Volvo stawia na szybką elektryfikację, do 2030 roku marka stanie się w pełni elektryczna. Czy w obliczu gwałtownych wzrostów cen surowców do produkcji ogniw akumulatorów firma nie podejmuje zbyt dużego ryzyka, uzależniając się tak mocno od aut bateryjnych?
Ceny litu w ostatnich latach rzeczywiście gwałtownie wzrosły, ale obecnie już spodziewamy się spadków. Prowadzimy rozmowy z firmami, które zarówno wydobywają lit, jak i go przetwarzają, by był zdatny do produkcji ogniw. Wąskie gardło w tym momencie stanowi ten drugi proces, jednak i tu należy się spodziewać poprawy jego efektywności. Jednocześnie obserwujemy rozwój innych składów chemicznych dla katod i anod w ogniwach pozwalających ograniczyć proporcję litu. W przyszłości spodziewamy się też możliwości odzyskiwania litu ze zużytych akumulatorów na dużą skalę, czyli tzw. urban mining. To będzie bardzo cenny zasób.

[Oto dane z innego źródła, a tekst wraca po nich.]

theorem readsFrom_readLineFor (asWrite : Bool) (k : AccClass) (secure : Bool) (pa len : Nat) (s : State) :
    ReadsFrom s (readLineFor asWrite k secure pa len s) := by
  have hcheck := readsFrom_rptCheck k secure asWrite pa s
  have hline := readsFrom_lineRead pa len
  have hcmem := fun n off => readsFrom_cmemRead n .b secure off len
  obtain ⟨f, hf⟩ := exists_eq' (a' := readLineFor)
  rw [hf]
  delta readLineFor at hf
  obtain ⟨target, ht⟩ := exists_eq' (a' := decodePa)
  obtain ⟨check, hc⟩ := exists_eq' (a' := rptCheck)
  obtain ⟨line, hl⟩ := exists_eq' (a' := lineRead)
  obtain ⟨cmem, hm⟩ := exists_eq' (a' := cmemRead)
  rw [ht, hc, hl, hm] at hf
  rw [hc] at hcheck
  rw [hl] at hline
  rw [hm] at hcmem
  subst hf
  dsimp only
  generalize check k secure asWrite pa s = r at hcheck ⊢
  obtain ⟨_ | c, t⟩ := r
  · split
    · generalize hu : tally _ _ _ _ _ = u
      have htally : ReadOnly t u := .of_stores (by simp [← hu])
      have hread := (hcheck.readOnly.trans htally).reads (hline u)
      generalize line pa len u = r at hread ⊢
      obtain ⟨_ | _, v⟩ := r
      · exact hread
      · exact hread
    · next n off _ =>
      have hread := hcheck.reads (hcmem n off t)
      dsimp only
      generalize cmem n .b secure off len t = r at hread ⊢
      obtain ⟨_ | _, u⟩ := r
      · exact hread
      · exact hread
    · exact .ite (.refl _ s) (.refl _ s)
    · exact .refl _ s
  · split
    · exact hcheck
    · exact hcheck
    · exact .ite (.refl _ s) (.refl _ s)
    · exact .refl _ s

theorem readsFrom_walkFrom (secure : Bool) (va fuel level table : Nat) (s : State) :
    ReadsFrom s (walkFrom secure va fuel level table s) := by
  have hread (a : Nat) (s : State) : ReadsFrom s (readLine .onDie secure a 8 s) :=
    readsFrom_readLineFor false .onDie secure a 8 s
  obtain ⟨f, hf⟩ := exists_eq' (a' := walkFrom)
  obtain ⟨g, hg⟩ := exists_eq' (a' := walkFrom._f)
  rw [hf]
  delta walkFrom at hf
  rw [hg] at hf
  delta walkFrom._f at hg
  obtain ⟨read, hr⟩ := exists_eq' (a' := readLine)
  obtain ⟨top, ht⟩ := exists_eq' (a' := memTop)
  rw [hr] at hg hread
  rw [ht] at hg
  induction fuel generalizing level table s with
  | zero => subst hf hg; exact .refl _ s
  | succ fuel ih =>
    obtain ⟨b, hsucc, hb⟩ : ∃ b, f secure va (fuel + 1) level table s = g secure va (fuel + 1) b level table s ∧
        ∀ level table s, ReadsFrom s (b.1 level table s) := by
      subst hf
      exact ⟨_, rfl, ih⟩
    rw [hsucc]
    subst hg
    dsimp only
    have hread := hread (table + 8 * levelIndex va level) s
    generalize read .onDie secure (table + 8 * levelIndex va level) 8 s = r at hread ⊢
    refine .ite (.refl _ s) ?_
    obtain ⟨_ | _, t⟩ := r
    · exact hread
    · exact .ite hread (.ite hread (.ite (.ite hread hread) (.ite hread (.ite hread (hread.reads (hb _ _ _))))))

theorem readsFrom_walk (c va : Nat) (s : State) : ReadsFrom s (walk c va s) := by
  have hwalk := readsFrom_walkFrom (ctxSecure s c) va 3 0 (nfld (xlatRoot s c) 47 21 * 2 ^ 21) s
  obtain ⟨f, hf⟩ := exists_eq' (a' := walk)
  rw [hf]
  delta walk at hf
  obtain ⟨root, hr⟩ := exists_eq' (a' := xlatRoot)
  obtain ⟨from_, hw⟩ := exists_eq' (a' := walkFrom)
  rw [hr, hw] at hf hwalk
  subst hf
  exact .ite (.refl _ s) hwalk

theorem stores_cachePut (e : TlbEntry) (s : State) : (cachePut e s).stores = s.stores := by
  simp only [cachePut]
  split
  · rfl
  · split <;> rfl

theorem readsFrom_missWalk (c va : Nat) (s : State) : ReadsFrom s (missWalk c va s) := by
  have hwalk := readsFrom_walk c va
  obtain ⟨f, hf⟩ := exists_eq' (a' := missWalk)
  rw [hf]
  delta missWalk at hf
  obtain ⟨wlk, hw⟩ := exists_eq' (a' := walk)
  rw [hw] at hf hwalk
  subst hf
  dsimp only
  generalize hu : rfSet _ _ _ _ _ = u
  have hread : ReadsFrom s (wlk c va u) := (ReadOnly.of_stores (by simp [← hu])).reads (hwalk u)
  generalize wlk c va u = r at hread ⊢
  obtain ⟨_ | _, t⟩ := r
  · exact hread
  · exact hread.readOnly.trans (.of_stores (stores_cachePut _ t))

theorem readsFrom_translate (c va : Nat) (write rdma : Bool) (s : State) :
    ReadsFrom s (translate c va write rdma s) := by
  have hmiss := readsFrom_missWalk c va
  have htally (p : Page) (ev n : Nat) (x : Attrs) := ReadOnly.of_stores (stores_tally p ev n x s)
  obtain ⟨f, hf⟩ := exists_eq' (a' := translate)
  rw [hf]
  delta translate at hf
  obtain ⟨root, hr⟩ := exists_eq' (a' := xlatRoot)
  obtain ⟨hit, hh⟩ := exists_eq' (a' := tlbHit)
  obtain ⟨miss, hm⟩ := exists_eq' (a' := missWalk)
  obtain ⟨count, ht⟩ := exists_eq' (a' := tally)
  rw [hr, hh, hm, ht] at hf
  rw [hm] at hmiss
  rw [ht] at htally
  subst hf
  dsimp only
  have htally := htally pgXlat 0x0100 1 { world := some (ctxSecure s c), addr := some va }
  generalize count _ _ _ _ _ = u at htally ⊢
  have hread := htally.reads (hmiss u)
  generalize miss c va u = r at hread ⊢
  generalize hit u c va = e
  refine .ite htally ?_
  cases e with
  | some e => exact .ite htally (.ite htally htally)
  | none =>
    obtain ⟨_ | _, t⟩ := r
    · exact hread
    · exact .ite hread (.ite hread hread)

theorem readsFrom_vreadPieces (asWrite : Bool) (v : Via) (l : List (Nat × Nat)) (acc : List Byte) (s : State) :
    ReadsFrom s (vreadPieces asWrite v l acc s) := by
  have hplace := readsFrom_translate
  have hline := readsFrom_readLineFor
  obtain ⟨f, hf⟩ := exists_eq' (a' := vreadPieces)
  obtain ⟨g, hg⟩ := exists_eq' (a' := vreadPieces._f)
  rw [hf]
  delta vreadPieces at hf
  rw [hg] at hf
  delta vreadPieces._f at hg
  obtain ⟨place, hp⟩ := exists_eq' (a' := translate)
  obtain ⟨line, hl⟩ := exists_eq' (a' := readLineFor)
  rw [hp, hl] at hg
  rw [hp] at hplace
  rw [hl] at hline
  induction l generalizing acc s with
  | nil => subst hf hg; exact .refl _ s
  | cons x l ih =>
    obtain ⟨a, n⟩ := x
    obtain ⟨b, hcons, hb⟩ : ∃ b, f asWrite v ((a, n) :: l) acc s = g asWrite v ((a, n) :: l) b acc s ∧
        ∀ acc s, ReadsFrom s (b.1 acc s) := by
      subst hf
      exact ⟨_, rfl, ih⟩
    rw [hcons]
    subst hg
    dsimp only
    have hread := hplace v.ctx (a % 2 ^ 48) asWrite v.rdma s
    generalize place v.ctx (a % 2 ^ 48) asWrite v.rdma s = r at hread ⊢
    obtain ⟨_ | pa, t⟩ := r
    · exact hread
    · have hread := hread.reads (hline asWrite v.cls v.secure pa n t)
      dsimp only
      generalize line asWrite v.cls v.secure pa n t = r at hread ⊢
      obtain ⟨_ | _, u⟩ := r
      · exact hread
      · exact hread.reads (hb _ u)

theorem readsFrom_virtRead (v : Via) (va len : Nat) (s : State) : ReadsFrom s (virtRead v va len s) :=
  readsFrom_vreadPieces false v (pieces va len) [] s

theorem readsFrom_readInstr (c i : Nat) (s : State) : ReadsFrom s (readInstr c i s) := by
  have hread := readsFrom_virtRead (viaCtx s c) (instrVa s c i) 16 s
  obtain ⟨f, hf⟩ := exists_eq' (a' := readInstr)
  rw [hf]
  delta readInstr at hf
  obtain ⟨read, hr⟩ := exists_eq' (a' := virtRead)
  rw [hr] at hf hread
  subst hf
  dsimp only
  generalize read (viaCtx s c) (instrVa s c i) 16 s = r at hread ⊢
  obtain ⟨_ | _, t⟩ := r
  · exact hread
  · exact hread

theorem readsFrom_controlAt (c : Nat) (s : State) : ReadsFrom s (controlAt c s) := by
  have hread := readsFrom_readInstr c (actx s c).pc s
  obtain ⟨f, hf⟩ := exists_eq' (a' := controlAt)
  rw [hf]
  delta controlAt at hf
  obtain ⟨read, hr⟩ := exists_eq' (a' := readInstr)
  rw [hr] at hf hread
  subst hf
  dsimp only
  generalize read c (actx s c).pc s = r at hread ⊢
  refine .ite (.refl _ s) ?_
  obtain ⟨_ | w, t⟩ := r
  · exact hread
  · refine .ite hread (.ite ?_ hread)
    split
    · exact hread
    · exact hread

theorem readOnly_of_controlAt {c : Nat} {s s' : State} {x : Except State Slot} (h : controlAt c s = (x, s')) :
    ReadOnly s s' := by
  have hread := readsFrom_controlAt c s
  rw [h] at hread
  exact hread

end Sys2Proof.Machine
end

section
/-! PROOFS. O19: LOOP and JMP of ACON. The checks and the effect of a control instruction, the loop counters, and the start of a
program. -/

namespace Sys2Proof.Machine

/-! ### A control instruction that passes its checks (R29, R127) -/

theorem lowest_eq_none {l : List Cand} : lowest l = none ↔ ∀ x ∈ l, x = none := by
  induction l with
  | nil => simp [lowest]
  | cons x l ih =>
    cases x with
    | none => simp [lowest, ih]
    | some x =>
      simp only [lowest]
      split
      · simp
      · split <;> simp

theorem stores_aconSample (va opcode ctx : Nat) (halted : Bool) (latency at_ : Nat) (s : State) :
    (aconSample va opcode ctx halted latency at_ s).stores = s.stores := by
  rw [aconSample, sample_only]
  rfl

/-- The instruction takes effect, after its fetch and its sample. -/
theorem control_passes {op c : Nat} {w : Slot} {s s' : State} (hat : atControl s = some c)
    (hw : controlAt c s = (.ok w, s')) (hop : opOf w = op) (hov : (actx s c).overrun = none)
    {check : Nat → Slot → State → Option (Nat × Nat × Nat)} (hcheck : check c w s' = none)
    (f : Nat → Slot → State → State) :
    ∃ u, control op check f s = f c w u ∧ ReadOnly s u := by
  have hfetch := readOnly_of_controlAt hw
  have hov' : overrunCand s' c = none := by simp [overrunCand, hfetch.actx, hov]
  have hlow : lowest [check c w s', overrunCand s' c] = none := by simp [lowest_eq_none, hcheck, hov']
  refine ⟨_, ?_, hfetch.trans (.of_stores (stores_aconSample (instrVa s' c (actx s' c).pc) op c false 0 0 s'))⟩
  obtain ⟨g, hg⟩ := exists_eq' (a' := control)
  rw [hg]
  delta control at hg
  obtain ⟨ready, ha⟩ := exists_eq' (a' := atControl)
  obtain ⟨fetch, hi⟩ := exists_eq' (a' := controlAt)
  obtain ⟨low, hl⟩ := exists_eq' (a' := lowest)
  rw [ha, hi, hl] at hg
  rw [ha] at hat
  rw [hi] at hw
  rw [hl] at hlow
  subst hg
  simp [hat, hw, hop, hlow]

/-! ### Going on at an instruction (R125, R152) -/

@[simp] theorem actx_actxMod_same (c : Nat) (f : AconCtx → AconCtx) (s : State) : actx (actxMod c f s) c = f (actx s c) := by
  simp [actx, actxMod]

/-- Holding a context at its boundary keeps its place in the program and its loop counters, and writes no memory. -/
theorem holdAtBoundary_keeps (c : Nat) (s : State) :
    (actx (holdAtBoundary c s) c).pc = (actx s c).pc ∧ (actx (holdAtBoundary c s) c).lc = (actx s c).lc ∧
      (actx (holdAtBoundary c s) c).active = (actx s c).active ∧ (holdAtBoundary c s).mem = s.mem ∧
      (holdAtBoundary c s).cmem = s.cmem := by
  have hhalt (src inst va reason i0 i1 : Nat) (f : AconCtx → AconCtx) :
      (acStateSet c stHalted (leaveArray c (actxMod c f (setHaltRegs c src inst va reason i0 i1 s)))).stores =
        (actxMod c f s).stores := by
    simp only [leaveArray]
    split <;> rfl
  obtain ⟨g, hg⟩ := exists_eq' (a' := holdAtBoundary)
  rw [hg]
  delta holdAtBoundary at hg
  obtain ⟨boundary, hb⟩ := exists_eq' (a' := atBoundary)
  rw [hb] at hg
  subst hg
  dsimp only
  split
  · split
    · next src inst va reason i0 i1 _ =>
      have h := hhalt src inst va reason i0 i1 fun a => { a with agentHalt := false, haltKind := .agent, preemptReq := false }
      simp only [State.stores, Prod.mk.injEq] at h
      obtain ⟨hacon, hmem, hcmem, -⟩ := h
      rw [hmem, hcmem, actx, hacon]
      simp [actx, actxMod]
    · exact ⟨rfl, rfl, rfl, rfl, rfl⟩
  · exact ⟨rfl, rfl, rfl, rfl, rfl⟩

/-- Going on at instruction i sets the program counter, and keeps the loop counters and the memories. -/
theorem aconGoto_effect (c i : Nat) (s : State) :
    (actx (aconGoto c i s) c).pc = i ∧ (actx (aconGoto c i s) c).lc = (actx s c).lc ∧
      (actx (aconGoto c i s) c).active = (actx s c).active ∧ ∀ r, Unwritten r s → Unwritten r (aconGoto c i s) := by
  obtain ⟨hpc, hlc, hactive, hmem, hcmem⟩ := holdAtBoundary_keeps c (actxMod c (fun a => { a with pc := i }) s)
  rw [actx_actxMod_same] at hpc hlc hactive
  refine ⟨hpc, hlc, hactive, fun r hr => ?_⟩
  rw [Unwritten, aconGoto, hmem, hcmem]
  exact hr

/-! ### LOOP and JMP (R142) -/

/-- A branch that passes its checks goes to the instruction at distance TARGET. -/
theorem branchTo_of_branchCheck {reserved : Bool} {a : AconCtx} {w : Slot} (h : branchCheck reserved a w = none) :
    (((branchTo a w).getD 0 : Nat) : Int) = a.pc + sext 32 (fld w 93 62) := by
  have hto : why (branchTo a w).isNone 0x27 = none := lowest_eq_none.mp h _ (by simp)
  by_cases hin : 0 ≤ (a.pc : Int) + sext 32 (fld w 93 62) ∧ (a.pc : Int) + sext 32 (fld w 93 62) < a.instrCount
  · rw [branchTo, if_pos hin]
    exact Int.toNat_of_nonneg hin.1
  · rw [branchTo, if_neg hin] at hto
    cases hto

/-- The counter is counted down from n, its value or COUNT_M1 + 1 where it is not active, and stays active above 0. -/
theorem loopStep_eq {lc : List Nat} {active : List Bool} {ctr countM1 n : Nat}
    (hn : n = if lget active ctr false then lget lc ctr 0 else countM1 + 1) :
    loopStep lc active ctr countM1 = (lc.set ctr (n - 1), active.set ctr (n - 1 != 0), n - 1 != 0) := by
  simp only [loopStep, lset, hn]

theorem loopState_effect {c n : Nat} {w : Slot} {s s' : State} (hat : atControl s = some c)
    (hw : controlAt c s = (.ok w, s')) (hop : opOf w = 0x0A) (hcheck : branchCheck (fld w 61 0 != 0) (actx s' c) w = none)
    (hov : (actx s c).overrun = none) (hn : n = if lget (actx s c).active (fld w 119 118) false then
      lget (actx s c).lc (fld w 119 118) 0 else fld w 117 94 + 1) :
    (actx (loopState s) c).lc = (actx s c).lc.set (fld w 119 118) (n - 1) ∧
      (actx (loopState s) c).active = (actx s c).active.set (fld w 119 118) (n - 1 != 0) ∧
      ((actx (loopState s) c).pc : Int) = (actx s c).pc + (if n - 1 != 0 then sext 32 (fld w 93 62) else 1) ∧
      Unwritten s (loopState s) := by
  obtain ⟨u, hstate, hu⟩ : ∃ u, loopState s = _ ∧ ReadOnly s u := control_passes hat hw hop hov hcheck _
  dsimp only at hstate
  rw [hu.actx, loopStep_eq hn] at hstate
  rw [hstate]
  dsimp only
  rw [(readOnly_of_controlAt hw).actx] at hcheck
  obtain ⟨hpc, hlc, hactive, hkeep⟩ := aconGoto_effect c
    (if n - 1 != 0 then (branchTo (actx s c) w).getD 0 else (actx s c).pc + 1) (actxMod c (fun a => { a with
      lc := (actx s c).lc.set (fld w 119 118) (n - 1)
      active := (actx s c).active.set (fld w 119 118) (n - 1 != 0) }) u)
  rw [actx_actxMod_same] at hlc hactive
  refine ⟨hlc, hactive, ?_, hkeep s hu.unwritten⟩
  rw [hpc]
  split
  · exact branchTo_of_branchCheck hcheck
  · rfl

Myślę też, że z racji rozwoju infrastruktury ładowania klienci nie będą oczekiwać zasięgów 500 czy 600 km. Akumulatory będą mogły być mniejsze, bo przybędzie punktów szybkiego ładowania. Oczywiście, jeszcze nie jesteśmy w tym punkcie, ale to nastąpi szybciej, niż można się tego spodziewać. Przejście na napędy elektryczne nie będzie przebiegać linearnie, tylko w pewnym momencie nastąpi gwałtowny skok ich popularności – jak z laptopami czy smartfonami. Spodziewam się, że to wydarzy się to w 2025 roku, wówczas udział elektryków w sprzedaży w wielu krajach w Europie powinien już przekroczyć 50 proc. Norwegia jest tu najlepszym przykładem, jak szybko to może nastąpić.
Jako producent nie możemy czekać, aż uda się pokonać wszystkie czynniki hamujące rozwój, bo wtedy będziemy spóźnieni na samym starcie. Dlatego od trzech lat intensywnie inwestujemy w rozwój elektrycznych aut. Po to, by być idealnie gotowym na moment, kiedy popyt na elektryki dosłownie wybuchnie.